With this arrangement, the drive current for the light-emitting diode display element is determined by a voltage applied to the gate of the second TFT. This current therefore depends strongly on the characteristics of that TFT. Variations in threshold voltage, mobility and dimensions of the TFT will produce unwanted variations in the display element current, and hence its light output. Such variations in the second TFTs associated with display elements over the area of the array, or between different arrays, due, for example, to manufacturing processes, lead to non-uniformity of light outputs from the display elements.
It is an object of the present invention to provide an improved active matrix electroluminescent display device.
It is another object of the present invention to provide a display element circuit for an active matrix electroluminescent display device which reduces the effect of variations in the transistor characteristics on the light output of the display elements and hence improves the uniformity of the display.
This objective is achieved in the present invention by making use of the fact that transistors fabricated close together will usually have very similar characteristics.
According to the present invention, there is provided an active matrix electroluminescent display device of the kind described in the opening paragraph which is characterised in that the switching means associated with a display element comprises a current mirror circuit which is operable to sample and store a drive signal that determines the display element drive current and applied during a display element address period and to maintain the display element drive current following the address period, the current mirror circuit comprising a first transistor whose current-carrying electrodes are connected between a supply line and an electrode of the display element, a second transistor to whose gate electrode and first current-carrying electrode the drive signal is applied and whose second current-carrying electrode is connected to the supply line, the gate of the first transistor being connected to the supply line via a storage capacitor and to the gate of the second transistor via a switch device which is operable to connect the gates of the first and second transistors during the address period. The use of a current mirror circuit in this way overcomes the aforementioned problems by ensuring that the currents driving display the elements are not subject to the effects of variations in the characteristics of individual transistors supplying the currents.

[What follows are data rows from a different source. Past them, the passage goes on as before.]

-- ==== Sys2Proof/Machine/Repair.lean ====
section
/-! DEFINITION. Repair and the key-verification sweep of the associative search arrays, in the update slots that the Write Gate
leaves them (chapter The Associative Search Array and Frame Actions). -/

namespace Sys2Proof.Machine

/-- Banks that the Write Gate has a write pending for (Table 9.2): those that each item it owes would take next. -/
def pendingBanks (s : State) : List Nat := s.forme.formeTodo.flatMap (fun w => (formeNext s w).1)

/-- Banks an ASA table's entry at a location occupies. -/
def locBanks (s : State) (t loc : Nat) : List Nat := asaBanks t loc (asaGroups s s.forme.galley t).2

/-- Repair has a bank of a copy in update slot n (Table 9.2): the Write Gate has nothing pending for it, or it is the 16th slot.
[log 40 DEDUCED, 94 DEDUCED] -/
def fixOpen (s : State) (n copy : Nat) (pend banks : List Nat) : Bool :=
  s.forme.sweepSlot ≠ n + 1
    && banks.all (fun b => (n % 16 = 15 || !pend.contains b) && !(slotUsed s n).contains b && !(slotFixed s n).contains (copy * 64 + b))

/-- ASA_REPAIR (R599): in an update slot of its banks, the ternary cells of the oldest location of a copy's repair queue are
rewritten from the shadow. [log 40 DEDUCED] -/
def execAsaRepair (copy : Fin 32) (s : State) : Host.Outcome State Fault Refusal :=
  nextOf s <|
    match smGet (fun _ => []) s.forme.asaRepair copy.val, updateSlot s.cycle with
    | x :: q, some n =>
      let banks := locBanks s x.1 x.2
      onlyIf (fixOpen s n copy.val (pendingBanks s) banks) s <|
        let s := fixCells s copy.val x
        { s with forme := { s.forme with
          asaRepair := smSet (fun _ => []) s.forme.asaRepair copy.val q
          slotNo := n + 1
          slotGate := slotUsed s n
          slotFix := banks.map (fun b => copy.val * 64 + b) ++ slotFixed s n } }
    | _, _ => s

/-- The banks of the present copies, as copy × 64 + bank: 32 of an ingress copy, 8 of an egress copy (R574, R603). -/
def sweepBanks (s : State) : List Nat :=
  ((List.range 32).filter (fun c => tilePresent s (c % 16 / 2))).flatMap (fun c =>
    if c < 16 then (List.range 32).map (fun b => c * 64 + b) else (List.range 8).map (fun b => c * 64 + 32 + b))

/-- Rows the sweep has read in a bank of a copy since its pass began: the bank's next row, or 2,048 when it has finished.
[log 40 DEDUCED] -/
def sweepAt (s : State) (k : Nat) : Nat := s.forme.sweepRow - smGet (fun _ => 0) s.forme.sweepLag k

/-- The sweep does not get update slot n in a bank of a copy (Table 9.2): a write or repair has it, or the bank is under self-test.
[log 40 DEDUCED] -/
def sweepDenied (s : State) (n : Nat) (pend fix : List Nat) (k : Nat) : Bool :=
  (n % 16 ≠ 15 && pend.contains (k % 64)) || fix.contains k || (slotUsed s n).contains (k % 64) || (slotFixed s n).contains k
    || (decide (k % 64 < 32) && s.mp.maintRun.any (fun x => x.act = 4 && x.unit = k % 64))

/-- One row that differs from the shadow is repaired (R601). -/
def sweepFix (s : State) (x : Nat × Nat × Nat) : State :=
  postRate (fixCells s x.1 x.2) cyclesPerSec x.1 0x4506 [(1, x.1), (2, x.2.1), (4, x.2.2)]

/-- ASA_SWEEP (R601): in an update slot, every bank of every copy that gets it compares its next row with the shadow and repairs
it; `differ` lists soft errors, copy, table ID and location, that no search has shown. When every bank has finished its pass,
SWEEP_COUNT increments and a new pass begins. [log 40 DEDUCED] -/
def execAsaSweep (differ : List (Nat × Nat × Nat)) (s : State) : Host.Outcome State Fault Refusal :=
  nextOf s <|
    match updateSlot s.cycle with
    | none => s
    | some n =>
      onlyIf (stLoad ≤ devState s && rdB s rAsaCtrl 0 && s.forme.sweepSlot ≠ n + 1) s <|
        let pend := pendingBanks s
        let fix := (List.range 32).flatMap (fun c =>
          (smGet (fun _ => []) s.forme.asaRepair c).flatMap (fun x => (locBanks s x.1 x.2).map (fun b => c * 64 + b)))
        let denied := (sweepBanks s).filter (fun k => sweepDenied s n pend fix k && decide (sweepAt s k < 2048))
        let key (x : Nat × Nat × Nat) : Nat := x.1 * 64 + (if x.2.1 = 0x500 then 32 else 0) + x.2.2 / 2048
        let bad := (List.range 32).flatMap (fun c => (badCells s c).map (fun x => (c, x)))
        let found := (bad ++ differ.filter (fun x => !bad.contains x)).filter (fun x =>
          (sweepBanks s).contains (key x) && !denied.contains (key x) && sweepAt s (key x) = x.2.2 % 2048)
        let lag := denied.foldl (fun m k => smSet (fun _ => 0) m k (smGet (fun _ => 0) m k + 1)) s.forme.sweepLag
        let s := found.foldl sweepFix s
        let s := { s with forme := { s.forme with sweepRow := s.forme.sweepRow + 1, sweepLag := lag, sweepSlot := n + 1 } }
        if (sweepBanks s).all (fun k => decide (2048 ≤ sweepAt s k)) then
          wrF { s with forme := { s.forme with sweepRow := 0, sweepLag := [] } } rAsaStatus 31 0 (rdF s rAsaStatus 31 0 + 1)
        else s

end Sys2Proof.Machine
end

In operation of this display element circuit, a drive signal applied to the first current-carrying electrode and the gate electrode of the second transistor during an address period for the display element concerned results in a current flowing through this diode-connected transistor. By virtue of the gate electrodes of the first and second transistors being interconnected during this period by the switch device, this current is then mirrored by the first transistor to produce a drive current flow through the display element proportional to the current through the second transistor and to establish a desired voltage across the storage capacitor which is equivalent to the gate voltage on the two transistors required to produce that current. At the end of the address period the gates of the transistors are disconnected, by operation of the switch device, and the gate voltage stored on the storage capacitance serves to maintain operation of the first transistor and the drive current through the display element, and hence its desired light output, at the set level. Preferably, the characteristics of the first and second transistors forming the current mirror circuit are closely matched as the operation of the circuit is then most effective.
With this arrangement an improvement in the uniformity of light output from the display elements is achieved.

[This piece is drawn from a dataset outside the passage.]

-- ==== Sys2Proof/Machine/Dispatch.lean ====
section
/-! DEFINITION. One arm per command: each calls the meaning of its row. -/

namespace Sys2Proof.Machine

The transistors can conveniently be provided as TFTs and fabricated on a suitable, insulating, substrate. It is envisaged though that the active matrix circuitry of the device may be fabricated using IC technology using a semiconductor substrate and with the upper electrode of the display elements being of transparent material such as ITO.
Preferably, the display elements are arranged in rows and columns, and the switch devices of the current mirror circuits for a row of display elements, which preferably similarly comprise transistors such as TFTs, are connected to a respective, common, row address conductor via which a selection signal for operating the switch devices in that row is supplied, and each row address conductor is arranged to receive a selection signal in turn. The drive signals for the display elements in a column are preferably supplied via a respective column address conductor common to the display elements in the column. Similarly, the supply line is preferably shared by all display elements in the same row or column. A respective supply line may be provided for each row or column of display elements. Alternatively, a supply line could effectively be shared by all display elements in the array using for example lines extending in the column or row direction and connected together at their ends or by using lines extending in both the column and the row directions and connected together in the form of a grid. The approach selected will depend on the technological details for a given design and fabrication process.

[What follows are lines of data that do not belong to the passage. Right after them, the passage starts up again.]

-- ==== Sys2Proof/Certificates/Slice0/Obligations.lean ====
section
/-! DEFINITION. The statements for the provers, each one saying in its docstring what OBLIGATIONS.json says of it. -/

open Sys2Proof Sys2Proof.Machine

-- The step

/-- For every state and every command, the step of a state with that command at the front of its queue is the effect of the
command on the state whose queue is the rest. -/
def Obligations.StepTakesTheFrontCommand : Prop :=
  ∀ (c : Instr) (rest : List Instr) (s : State),
    step { s with pending := c :: rest } = exec c { s with pending := rest }

/-- With no command waiting, the step answers a next state in which one core cycle more has elapsed and still no command
waits; before SUPERVISE nothing else changes. (The step on an empty queue is the model's own choice: log entry 2.) -/
def Obligations.IdleStepIsOneCoreCycle : Prop :=
  ∀ s : State, s.pending = [] →
    ∃ t, step s = .next t ∧ t.cycle = s.cycle + 1 ∧ t.pending = [] ∧
      (devState s < stSupervise → t = { s with cycle := s.cycle + 1 })

/-- Every command answers a next state in every state: none faults, none is refused. It rests on the model's own choices of
log entry 4. -/
def Obligations.EveryCommandCompletes : Prop :=
  ∀ (c : Instr) (s : State), Completes (exec c s)

/-- A command changes no part of State outside those that partsOf names for it, but for the pending bits that raising an
MSI-X vector sets: a time instruction reaches no key and no table, a transmit no galley, a host-link event no frame. -/
def Obligations.CommandsStayWithinTheirParts : Prop :=
  ∀ (c : Instr) (s t : State), exec c s = .next t → Outside (maskOf (partsOf c)) s t

/-- Every step keeps the canonical form of registers, counters and tables, the variant and the serial number; it takes the
front command from the queue and nothing else, and takes back no output, no elapsed time and no draw. -/
def Obligations.EveryStepKeepsTheInvariant : Prop :=
  ∀ s t : State, step s = .next t →
    (Canon s → Canon t) ∧ t.variant = s.variant ∧ t.serial = s.serial ∧ t.pending = s.pending.tail ∧
      s.out <:+ t.out ∧ s.cycle ≤ t.cycle ∧ s.fresh ≤ t.fresh

/-- The state after power-on reset: nothing waits, every register reads its reset value, every row and counter reads 0, the
device is OFF, the live parity is 0 and no galley, frame, copy, Case or ASA entry exists, and it has the canonical form. It
rests on the model's own choices of log entries 1 and 71. -/
def Obligations.ResetStateIsCanonicalAndEmpty : Prop :=
  Canon State.reset ∧ State.reset.pending = [] ∧ (∀ o, rd State.reset o = resetValue o) ∧
    (∀ p t r, row State.reset p t r = 0) ∧ (∀ k, ctr State.reset k = 0) ∧
    devState State.reset = stOff ∧ live State.reset = false ∧ galleyState State.reset = gsNone ∧
    State.reset.forme.galley = [] ∧ State.reset.forme.case = [] ∧ State.reset.forme.asa = [] ∧
    State.reset.path.frames = [] ∧ State.reset.path.copies = []

-- Command rings: issue and completion

/-- An instruction that issues and completes with OK takes the ISN of the device-wide counter, which goes up by one; CR_HEAD
moves one slot on and CR_LAST_ISN holds the ISN; its record is queued exactly when RPT is 1; its ring no longer waits for it.
No other ring changes, no register outside CR_HEAD, CR_STATUS and CR_LAST_ISN of the ring and the performance page of the
Claves, and no other part of State. -/
def Obligations.OkCompletionOfAnInstruction : Prop :=
  ∀ (s : State) (n op result : Nat) (ins : Ins) (force : Bool),
    Canon s → n < 64 → Issues s n op ins → op ≠ opEnd → (rt s n).abortAfter = none →
    let flags := ins.flags
    let t := completeIns (issued s n op flags) n s.ctl.isn op flags .ok result force
    t.ctl.isn = s.ctl.isn + 1 ∧
    rd t (rCrLastIsn n) = BitVec.ofNat 64 s.ctl.isn ∧
    crHead t n = (crHead s n + 1) % (2 * ringSize s n) % 2 ^ 17 ∧
    (rt t n).slots = (rt s n).slots.drop 1 ∧ (rt t n).waiting = none ∧ (rt t n).lastOk = some true ∧
    (rt t n).records = (rt s n).records ++
      (if rptOf flags then [{ result := result, isn := s.ctl.isn, status := 0, opcode := recOpcode op }] else []) ∧
    (∀ k, k ≠ n → rt t k = rt s k) ∧
    (∀ o, o ≠ rCrHead n → o ≠ rCrStatus n → o ≠ rCrLastIsn n → ¬ (rPerf 40 0 ≤ o ∧ o < rPerf 41 0) → rd t o = rd s o) ∧
    Outside (maskOf [.rings, .regs]) s t

/-- An instruction that completes with a status other than OK and CONT 0 aborts its program: its own record and the record of
E_ABORT are queued; that one takes the next ISN and holds the number of instructions up to the program's END; CR_HEAD moves to
the slot after END, and no other ring's slots change. -/
def Obligations.FailureWithoutContAbortsTheProgram : Prop :=
  ∀ (s : State) (n op result : Nat) (ins : Ins) (st : Status) (force : Bool),
    Canon s → n < 64 → Issues s n op ins → op ≠ opEnd → st ≠ .ok → contOf ins.flags = false →
    let flags := ins.flags
    let t := completeIns (issued s n op flags) n s.ctl.isn op flags st result force
    let rem := ((rt s n).slots.drop 1).findIdx (fun o => o = opEnd) + 1
    t.ctl.isn = s.ctl.isn + 2 ∧
    (rt t n).records = (rt s n).records ++
      [{ result := result, isn := s.ctl.isn, status := statusCode st, opcode := recOpcode op },
       { result := rem, isn := s.ctl.isn + 1, status := statusCode .eAbort, opcode := 0 }] ∧
    (rt t n).slots = (rt s n).slots.drop (1 + rem) ∧
    crHead t n = ((crHead s n + 1) % (2 * ringSize s n) % 2 ^ 17 + rem) % (2 * ringSize s n) % 2 ^ 17 ∧
    (∀ k, k ≠ n → rt t k = rt s k)

-- Instruction meanings. `issued` is the state in which the instruction has its ISN and occupies its ring.

/-- END, NOTE and SKIPIF run as Table 4.5 gives them when their unused bytes are 0. END's RESULT counts the instructions that
failed and those skipped. NOTE posts EV_NOTE. A SKIPIF whose count would pass END completes with E_CHECK and its program
aborts, whatever its condition. Of the others, one whose condition fails completes with OK and RESULT 0, and one whose
condition holds skips that many slots and answers RESULT 1. An opcode that Table 4.2 does not list completes with E_CHECK; a
slot of opcode 0x00 is not issued and its program aborts. It rests on the model's own choices of log entries 8, 9 (a COND of 4
to 7 has a free outcome) and 95 (opcode 0x00). -/
def Obligations.OrderInstructionsComplete : Prop :=
  ∀ (ring : Fin 64) (ins : Ins) (s : State),
    let n := ring.val
    let isn := s.ctl.isn
    (Issues s n opEnd ins → ins.flags < 4 → insPlain ins = true →
      let t := issued s n opEnd ins.flags
      exec (.endProg ring ins) s = .next (irqEdge s (completeIns t n isn opEnd ins.flags .ok
        ((rt t n).notOk % 2 ^ 16 + (rt t n).skipped % 2 ^ 16 * 2 ^ 16) false))) ∧
    (Issues s n opNote ins →
      let t := issued s n opNote ins.flags
      exec (.note ring ins) s = .next (irqEdge s (completeIns (post t 0x0920 (ringOrigin n)
        [(2, ringOrigin n), (2, ins.unit), (4, ins.index), (8, ins.operand)]) n isn opNote ins.flags .ok 0 false))) ∧
    (Issues s n opSkipif ins → skipBad ins = false →
      let t := issued s n opSkipif ins.flags
      let open_ := decide (4 ≤ bits ins.flags 4 2)
      let f := if open_ then skipFree t else (t, 0)
      let x := skipLook f.1 (ringLink t n) ins
      let k := if open_ then f.2 else if skipHolds x.2 ins (rt s n).lastOk then 1 else 0
      let u := advanceHead x.1 n ins.unit
      let past := decide ((rt t n).slots.findIdx (fun o => o = opEnd) < ins.unit)
      k < 3 ∧
      (past = true →
        exec (.skipif ring ins) s = .next (irqEdge s (completeIns t n isn opSkipif ins.flags .eCheck 0 true))) ∧
      (past = false → k = 0 → exec (.skipif ring ins) s = .next (irqEdge s (completeIns x.1 n isn opSkipif ins.flags .ok 0 false))) ∧
      (past = false → k = 1 →
        exec (.skipif ring ins) s = .next (irqEdge s (completeIns
          (setRt u n { rt u n with skipped := (rt u n).skipped + ins.unit }) n isn opSkipif ins.flags .ok 1 false))) ∧
      (past = false → k = 2 → exec (.skipif ring ins) s = .next (irqEdge s (completeIns x.1 n isn opSkipif ins.flags .eCheck 0 false)))) ∧
    (∀ op : Fin 256, listedOpcodes.contains op.val = false → Issues s n op.val ins →
      (op.val ≠ 0 → exec (.unlistedOpcode ring op ins) s = .next (irqEdge s
        (completeIns (issued s n op.val ins.flags) n isn op.val ins.flags .eCheck 0 false))) ∧
      (op.val = 0 → exec (.unlistedOpcode ring op ins) s = .next (irqEdge s
        (abortProgram s n (rt s n).lastIsn (statusCode .eCheck) false))))

/-- A QUOIN of each variant of Table 2.5, with its unused bits 0, completes with OK and its variant in RESULT [63:61] when its
condition holds at issue; otherwise its ring waits on it. A ring that waits on a quoin whose condition then holds completes it
with OK; a QUOIN.C and a QUOIN.X that complete hold captures back until their ring issues again. A QUOIN with VARIANT 5, 6 or 7
completes with E_CHECK. -/
def Obligations.QuoinsCompleteOrWait : Prop :=
  ∀ (ring : Fin 64) (ins : Ins) (s : State) (v : Nat) (c : Instr),
    (c, v) ∈ [(.quoin ring ins, 0), (.quoinW ring ins, 1), (.quoinC ring ins, 2), (.quoinT ring ins, 3), (.quoinX ring ins, 4)] →
    let n := ring.val
    let isn := s.ctl.isn
    let fl := ins.flags
    let t := issued s n opQuoin fl
    let mark := t.ctl.gateIn
    let formeMark := formeIn t
    (Issues s n opQuoin ins → onQuoin s n = false → bits fl 4 2 = v → fl < 32 → insPlain ins = true →
      (quoinHolds t n v mark formeMark (opNs t) = true →
        exec c s = .next (irqEdge s (completeIns (holdCaptures t n v) n isn opQuoin fl .ok (v * 2 ^ 61) false))) ∧
      (quoinHolds t n v mark formeMark (opNs t) = false →
        exec c s = .next (irqEdge s (settle t n isn opQuoin fl
          (.wait (.quoin v t.cycle mark formeMark (opNs t / 1000000000) (opNs t % 1000000000))))))) ∧
    (∀ w : Waiting, ∀ since mark formeMark sec ns : Nat, (rt s n).waiting = some w →
      w.kind = .quoin v since mark formeMark sec ns → quoinHolds s n v mark formeMark (tNs sec ns) = true →
      exec c s = .next (irqEdge s (completeIns (holdCaptures s n v) n w.isn w.opcode w.flags .ok
        (v * 2 ^ 61 + min (nsOfCycles (s.cycle - since)) (2 ^ 61 - 1)) false))) ∧
    (Issues s n opQuoin ins → onQuoin s n = false → 5 ≤ bits fl 4 2 →
      exec (.quoin ring ins) s = .next (irqEdge s (completeIns t n isn opQuoin fl .eCheck 0 false)))

/-- RW, RRD and RMW that pass the checks of R1161 and whose value names no absent unit: RW and RMW pass the Write Gate after the
writes it has accepted, and a write that takes effect is journaled with the ISN, the offset and the value; RMW writes (old AND
NOT MASK) OR (VALUE AND MASK), with the old value in RESULT; one whose value names an absent unit completes with E_ABSENT and
writes nothing; RRD answers the register's value in RESULT and in its destination block, and keeps it for a handover. It rests
on the model's own choices of log entries 13, 14 and 92. -/
def Obligations.RegisterInstructionsComplete : Prop :=
  ∀ (ring : Fin 64) (ins : Ins) (env : WriteEnv) (s : State),
    let n := ring.val
    let isn := s.ctl.isn
    let gate (g : State) : State :=
      perf { g with ctl := { g.ctl with gateIn := g.ctl.gateIn + 1, gateOut := g.ctl.gateOut + 1 } } 40 0x0303 1
    (Issues s n opRw ins →
      let t := issued s n opRw ins.flags
      let g := gateDrain t
      let v := BitVec.ofNat 64 ins.operand
      firstFail (regChecks t n ins false true) = none →
      (regRefersAbsent g ins.index v = true → (rt g n).waiting.isSome = true →
        exec (.rw ring ins env) s = .next (irqEdge s (completeIns g n isn opRw ins.flags .eAbsent 0 false))) ∧
      ∀ u : State, regRefersAbsent g ins.index v = false →
        regWrite (gate g) (writeKey (ringLink (gate g) n) ins.index) (BitVec.allOnes 64) v env (ringOperator (gate g) n) id
          = (u, .took) →
        (rt u n).waiting.isSome = true →
        exec (.rw ring ins env) s = .next (irqEdge s (completeIns
          (journal u 0x0010 (ringOrigin n) [(8, isn), (4, ins.index), (8, v.toNat)]) n isn opRw ins.flags .ok 0 false))) ∧
    (∀ b : List Byte, Issues s n opRmw ins →
      let t := issued s n opRmw ins.flags
      let x := look (gateDrain t) (ringLink (gateDrain t) n) ins.index
      let g := gateDrain x.1
      let old := x.2
      let m := BitVec.ofNat 64 (leAt b 0 8)
      let v := (old &&& ~~~ m) ||| (BitVec.ofNat 64 (leAt b 8 8) &&& m)
      firstFail (regChecks t n ins (ins.operand % 16 ≠ 0) true) = none →
      (regRefersAbsent g ins.index v = true → (rt g n).waiting.isSome = true →
        exec (.rmw ring ins (some b) env) s = .next (irqEdge s (completeIns g n isn opRmw ins.flags .eAbsent 0 false))) ∧
      ∀ u : State, regRefersAbsent g ins.index v = false →
        regWrite (gate g) (writeKey (ringLink (gate g) n) ins.index) (BitVec.allOnes 64) v env (ringOperator (gate g) n) id
          = (u, .took) →
        (rt u n).waiting.isSome = true →
        exec (.rmw ring ins (some b) env) s = .next (irqEdge s (completeIns
          (journal u 0x0010 (ringOrigin n) [(8, isn), (4, ins.index), (8, v.toNat)]) n isn opRmw ins.flags .ok old.toNat
          false))) ∧
    (Issues s n opRrd ins →
      let t := issued s n opRrd ins.flags
      let r := readEffect t (ringLink t n) ins.index
      firstFail (regChecks t n ins (ins.operand % 16 ≠ 0) false) = none →
      exec (.rrd ring ins true) s = .next (irqEdge s (completeIns
        (if ins.operand = 0 then r.1 else valueWrite r.1 n isn ins.operand (leBytes 8 r.2.toNat)) n isn opRrd ins.flags .ok
        r.2.toNat false)))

For simplicity, a supply line which is associated with, and shared by, a row of display elements may comprise the row address conductor associated with a different, preferably adjacent, row of display elements via which a selection signal is applied to the switch devices of the current mirror circuits of that different row.
The drive signal may be supplied to the second transistor via a further switch device, for example, another transistor connected between the column address conductor and the second transistor, and operable in the case of this further switch device comprising a transistor by the selection signal applied to the row address conductor. However, in the case where the supply line is constituted by an adjacent row conductor the need to provide such a further switch device may be avoided by using an appropriate drive waveform on the adjacent row address conductor to which the first and second transistors are connected which includes, in addition to the selection signal intended for the switch devices of the adjacent row of display elements, a further voltage level at the appropriate time, i.e. during the address period for the row of display elements concerned, which causes the diode-connected second transistor to conduct.
In the case where an adjacent row address conductor is not used as the supply line connected to the first and second transistors, then as the rows of display elements are addressed separately, i.e. one at a time in sequence, it is possible for the second transistor of the current mirror circuit to be shared by, and thus common to, the current mirror circuits of all the display elements in the same column. To this end, this diode-connected second transistor may be connected between the column address conductor and a source of potential corresponding to that of the supply line and the gate of the first transistor connected to the column address conductor through the switch device. As before, the application of a drive signal to the column address conductor generates a current which flows through this transistor and the column address conductor thus has a potential relative to the potential of the supply line equal to the voltage across the transistor. Assuming the switch device of the display element is turned on this voltage is applied to the gate of the first transistor, and the storage capacitor, so that the two transistors form a current mirror as before. This arrangement has the advantage that the number of transistors required for the display elements of each column is considerably reduced which is not only likely to improve yield but also increase the area available for each display element.